(Working data):
/-- RENDER offered next, with choices for its inside, takes the first step of its render. -/
theorem step_render_begin {s : State} {ws : List Word} (hopen : GateOpen s) (hren : s.render = none)
    (hin : s.input = 0xC0000000 :: ws) (hsched : s.sched ≠ []) :
    step s = .next { s with input := ws, render := some s.beginRender } := by
  have hdec : decode s.input = .ok .render ws := hin ▸ decodeOfEncodeIsTheOperation .render rfl ws
  rw [step_idle hren, operationStep_ok hdec]
  exact exec_render_begin (gateOpen_consume hopen ws s.sched) hsched

theorem render_inOneStep {s u : State} {ws : List Word} (hopen : GateOpen s)
    (hwhole : exec .render { s with input := ws, sched := [] } = .next u) :
    u = State.finishRender { s with input := ws, sched := [] } s.beginRender :=
  Host.Outcome.next.inj (hwhole.symm.trans (exec_render_whole (gateOpen_consume hopen ws []) rfl))

/-- The first step, byte reads with no VRAM transaction between, and the last step are the render in one step. -/
theorem run_byBytes {s u : State} {picks rest : List Choice} {ws : List Word} (hopen : GateOpen s)
    (hren : s.render = none) (hin : s.input = 0xC0000000 :: ws) (hsched : s.sched = picks ++ rest)
    (hne : s.sched ≠ []) (hpicks : picks.all isCompositor = true)
    (hwhole : exec .render { s with input := ws, sched := [] } = .next u)
    (hlen : picks.length ≤ 4 * (s.fbWidth.toNat * s.fbHeight.toNat))
    (hlast : rest = [] ∨
      (4 * (s.fbWidth.toNat * s.fbHeight.toNat) = picks.length ∧ ∃ c cs, rest = c :: cs ∧ isCompositor c = true)) :
    Sys2Proof.core.run (picks.length + 2) s = .next { u with sched := rest.tail } := by
  have htodo : s.beginRender.todo.length = 4 * (s.fbWidth.toNat * s.fbHeight.toNat) := List.length_range
  obtain rfl := render_inOneStep hopen hwhole
  rw [run_succ _ (step_render_begin hopen hren hin hne), hsched]
  exact run_toLastStep (s := { s with input := ws, sched := [] }) hpicks (htodo ▸ hlen) (htodo ▸ hlast)

/-- Settles O40: by bytes the render ends as in one step, and its last step presents its last pixels. -/
theorem renderByBytesIsTheRenderInOneStep : Obligations.RenderByBytesIsTheRenderInOneStep := by
  refine ⟨fun s u picks rest ws hopen hren hin hsched hpicks hwhole => ⟨fun hlen => ?_, fun hne hlen hrest => ?_⟩,
    fun s job hren hsize _ hlast => ?_⟩
  · obtain ⟨reads, c, rfl⟩ := (List.eq_nil_or_concat' picks).resolve_left (by rintro rfl; simp at hlen)
    rw [List.all_append, Bool.and_eq_true_iff] at hpicks
    obtain ⟨hreads, hc⟩ := hpicks
    rw [List.length_append, List.length_singleton] at hlen ⊢
    rw [List.append_assoc] at hsched
    refine run_byBytes hopen hren hin hsched ?_ hreads hwhole (by omega) (.inr ⟨by omega, c, rest, rfl, ?_⟩)
    · simp [hsched]
    · simpa using hc
  · subst hrest
    rw [run_byBytes hopen hren hin hsched (by simpa [hsched] using hne) hpicks hwhole hlen (.inl rfl)]
    obtain rfl := render_inOneStep hopen hwhole
    rfl
  · exact ⟨lastPixels s job, step_last hren hlast, lastPixels_size s job, fun x y hx hy =>
      lastPixels_getElem? hsize hx hy⟩

/-! ## Tearing (70_reset_and_hazards.md R351, R352) -/

/-- A display of one black pixel. RENDER and a write of the whole pixel are offered, and the write is chosen after two
of the four byte reads. -/
def tearing : State :=
  { State.reset with
    fbWidth := 1, fbHeight := 1, fbPitch := 4, fbEnable := 1, dirty := true
    vram := [(0, 0), (1, 0), (2, 0), (3, 0)]
    input := encodeProgram [.render, .vwr .s4 0 0x11223344]
    sched := [.compositor 0, .compositor 0, .vram, .compositor 0, .compositor 0] }

theorem inv_tearing : Inv tearing :=
  ⟨resetMeetsInvariant.params, resetMeetsInvariant.flip, resetMeetsInvariant.control, ⟨by decide, by decide⟩, trivial,
    trivial⟩

theorem gateOpen_tearing : GateOpen tearing :=
  ⟨rfl, by decide, rfl, by decide, by decide, by decide, by decide⟩

/-- `tearing` after its run: the pixel shown has the low bytes from before the write and the high ones from after. -/
def torn : State :=
  { tearing with
    vram := [(0, 0x44), (1, 0x33), (2, 0x22), (3, 0x11)]
    surface := { w := 1, h := 1, px := .shown #[0x11220000] }, dirty := false
    input := [], sched := [], out := [.done, .status .rendered] }

theorem run_tearing : Sys2Proof.core.run 7 tearing = .next torn := rfl

/-- Settles O43: the run of `tearing` ends in `torn`. -/
theorem tearingAndLostDirtyArePossible : Obligations.TearingAndLostDirtyArePossible :=
  ⟨tearing, torn, 7, .s4, 0, 0x11223344, inv_tearing, gateOpen_tearing, rfl, rfl, rfl, run_tearing, rfl, rfl, rfl, rfl,
    by decide, by decide, by decide, by decide⟩

end Sys2Proof.Proofs
end

section
/-! SUPPORT. The GuestInterface (44_guest_interface.md): headers of its operations, accesses past the end of VRAM, the
bytes of a read and of a write, and the routing of guest addresses (R270). -/

namespace Sys2Proof.Proofs

open Sys2Proof.Machine Sys2Proof.Safety

/-! ## Headers (30_encoding.md R81, R83) -/

/-- The header `0x20000000 | (SZ << 27) | off` and the two words of DATA spell the register write at `off`. -/
theorem decode_regWrite {sz : AccessSize} {n off : Nat} (hsz : sizeBytes sz = 2 ^ n) (hoff : off < 4096) (d : Data)
    (ws : List Word) :
    decode (BitVec.ofNat 32 (0x20000000 + n * 2 ^ 27 + off) :: (dataWords d ++ ws)) =
      .ok (regWrite (BitVec.ofNat 12 off) sz d) ws := by
  obtain rfl := eq_szOfSize hsz
  simpa [encodeWrite, mkHeader] using decode_encodeWrite hoff sz d ws

/-- The header `0x40000000 | (SZ << 27)` and an address spell the read. -/
theorem decode_vrd {sz : AccessSize} {n : Nat} (hsz : sizeBytes sz = 2 ^ n) (addr : Word) (ws : List Word) :
    decode (BitVec.ofNat 32 (0x40000000 + n * 2 ^ 27) :: addr :: ws) = .ok (.vrd sz addr) ws := by
  obtain rfl := eq_szOfSize hsz
  simpa [encode, mkHeader] using decode_encode_vrd sz addr ws

/-- The header `0x60000000 | (SZ << 27)`, an address and the two words of DATA spell the write. -/
theorem decode_vwr {sz : AccessSize} {n : Nat} (hsz : sizeBytes sz = 2 ^ n) (addr : Word) (d : Data) (ws : List Word) :
    decode (BitVec.ofNat 32 (0x60000000 + n * 2 ^ 27) :: addr :: (dataWords d ++ ws)) = .ok (.vwr sz addr d) ws := by
  obtain rfl := eq_szOfSize hsz
  simpa [encode, mkHeader] using decode_encode_vwr sz addr d ws

/-! ## Accesses past the end of VRAM (44_guest_interface.md R274) -/

theorem exec_vrd_past {s : State} {sz : AccessSize} {addr : Word} (h : addr.toNat + sizeBytes sz > s.params.vramSize) :
    exec (.vrd sz addr) s = .next (s.respond (.data 0)) :=
  congrArg (fun v => Host.Outcome.next (s.respond (.data (BitVec.ofNat 64 v))))
    (if_neg fun hin => h.not_ge (of_decide_eq_true hin))

theorem exec_vwr_past {s : State} {sz : AccessSize} {addr : Word} (d : Data)
    (h : addr.toNat + sizeBytes sz > s.params.vramSize) : exec (.vwr sz addr d) s = .next (s.respond .done) :=
  congrArg completeWrite (if_neg fun hin => h.not_ge (of_decide_eq_true hin))

/-! ## The bytes of an access (44_guest_interface.md R272, R273) -/

/-- The base-256 digits of a read are the bytes it covers, the lowest address least significant. -/
theorem readLE_digit (m : Memory) (a : Nat) {n i : Nat} (h : i < n) :
    Memory.readLE m a n / 256 ^ i % 256 = (Memory.byte m (a + i)).toNat := by
  induction n generalizing a i with
  | zero => exact absurd h (Nat.not_lt_zero i)
  | succ n ih =>
    have hbyte := (Memory.byte m a).isLt
    rw [Memory.readLE]
    cases i with
    | zero => simp [Nat.mod_eq_of_lt hbyte]
    | succ i =>
      have hrest : ((Memory.byte m a).toNat + 256 * Memory.readLE m (a + 1) n) / 256 = Memory.readLE m (a + 1) n := by
        omega
      rw [Nat.pow_succ', ← Nat.div_div_eq_div_mul, hrest, ih (a + 1) (Nat.lt_of_succ_lt_succ h), Nat.add_right_comm,
        Nat.add_assoc]

/-- The bytes a write stores are those of DATA, since the value stored keeps all of them below the size. -/
theorem byte_vramWritten (m : Memory) (a : Nat) (sz : AccessSize) (d : Data) {i : Nat} (h : i < sizeBytes sz) :
    Memory.byte (Memory.writeLE m a (sizeBytes sz) (vramWriteValue d sz)) (a + i) = d.extractLsb' (8 * i) 8 := by
  have hdigit : d.toNat % 256 ^ sizeBytes sz / 256 ^ i % 256 = d.toNat / 256 ^ i % 256 := by
    simpa using mod_pow_div_pow_mod_pow d.toNat 256 (n := 1) h
  apply BitVec.eq_of_toNat_eq
  rw [Memory.byte_writeLE_inside _ _ _ _ h, vramWriteValue_eq, BitVec.toNat_ofNat, BitVec.extractLsb'_toNat,
    Nat.shiftRight_eq_div_pow, Nat.pow_mul]
  exact hdigit

/-- Settles O34: past the end 0 is returned; inside, the digits of the value read are the bytes. -/
theorem vramRead : Obligations.VramRead := by
  intro sz n addr s ws hsz
  refine ⟨decode_vrd hsz addr ws, ?_⟩
  by_cases hin : addr.toNat + sizeBytes sz ≤ s.params.vramSize
  · obtain ⟨v, hexec, hval⟩ := exec_vrd_inside hin
    refine ⟨v, hexec, fun hpast => absurd hin hpast.not_ge, fun _ => ?_⟩
    rw [hval]
    exact ⟨Memory.readLE_lt _ _ _, fun _ hi => readLE_digit _ _ hi⟩
  · exact ⟨0, exec_vrd_past (not_le.mp hin), fun _ => rfl, fun h => absurd h hin⟩

/-- Settles O35: past the end nothing is stored; inside, the bytes covered are DATA's and the others are kept. -/
theorem vramWrite : Obligations.VramWrite := fun sz _ addr d s hsz =>
  ⟨⟨dataWords d, decode_vwr hsz addr d⟩, exec_vwr_past d, fun hin =>
    ⟨Memory.writeLE s.vram addr.toNat (sizeBytes sz) (vramWriteValue d sz), exec_vwr_inside d hin,
      fun _ hi => byte_vramWritten _ _ sz d hi, fun _ hout => Memory.byte_writeLE_outside _ _ _ _ hout⟩⟩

(Instructions for the task): Only the lines from the one containing "have hrest : ((Memory.byte" through the last line above belong in your answer. Retype them exactly.

(Result below):
      have hrest : ((Memory.byte m a).toNat + 256 * Memory.readLE m (a + 1) n) / 256 = Memory.readLE m (a + 1) n := by
        omega
      rw [Nat.pow_succ', ← Nat.div_div_eq_div_mul, hrest, ih (a + 1) (Nat.lt_of_succ_lt_succ h), Nat.add_right_comm,
        Nat.add_assoc]

/-- The bytes a write stores are those of DATA, since the value stored keeps all of them below the size. -/
theorem byte_vramWritten (m : Memory) (a : Nat) (sz : AccessSize) (d : Data) {i : Nat} (h : i < sizeBytes sz) :
    Memory.byte (Memory.writeLE m a (sizeBytes sz) (vramWriteValue d sz)) (a + i) = d.extractLsb' (8 * i) 8 := by
  have hdigit : d.toNat % 256 ^ sizeBytes sz / 256 ^ i % 256 = d.toNat / 256 ^ i % 256 := by
    simpa using mod_pow_div_pow_mod_pow d.toNat 256 (n := 1) h
  apply BitVec.eq_of_toNat_eq
  rw [Memory.byte_writeLE_inside _ _ _ _ h, vramWriteValue_eq, BitVec.toNat_ofNat, BitVec.extractLsb'_toNat,
    Nat.shiftRight_eq_div_pow, Nat.pow_mul]
  exact hdigit

/-- Settles O34: past the end 0 is returned; inside, the digits of the value read are the bytes. -/
theorem vramRead : Obligations.VramRead := by
  intro sz n addr s ws hsz
  refine ⟨decode_vrd hsz addr ws, ?_⟩
  by_cases hin : addr.toNat + sizeBytes sz ≤ s.params.vramSize
  · obtain ⟨v, hexec, hval⟩ := exec_vrd_inside hin
    refine ⟨v, hexec, fun hpast => absurd hin hpast.not_ge, fun _ => ?_⟩
    rw [hval]
    exact ⟨Memory.readLE_lt _ _ _, fun _ hi => readLE_digit _ _ hi⟩
  · exact ⟨0, exec_vrd_past (not_le.mp hin), fun _ => rfl, fun h => absurd h hin⟩

/-- Settles O35: past the end nothing is stored; inside, the bytes covered are DATA's and the others are kept. -/
theorem vramWrite : Obligations.VramWrite := fun sz _ addr d s hsz =>
  ⟨⟨dataWords d, decode_vwr hsz addr d⟩, exec_vwr_past d, fun hin =>
    ⟨Memory.writeLE s.vram addr.toNat (sizeBytes sz) (vramWriteValue d sz), exec_vwr_inside d hin,
      fun _ hi => byte_vramWritten _ _ sz d hi, fun _ hout => Memory.byte_writeLE_outside _ _ _ _ hout⟩⟩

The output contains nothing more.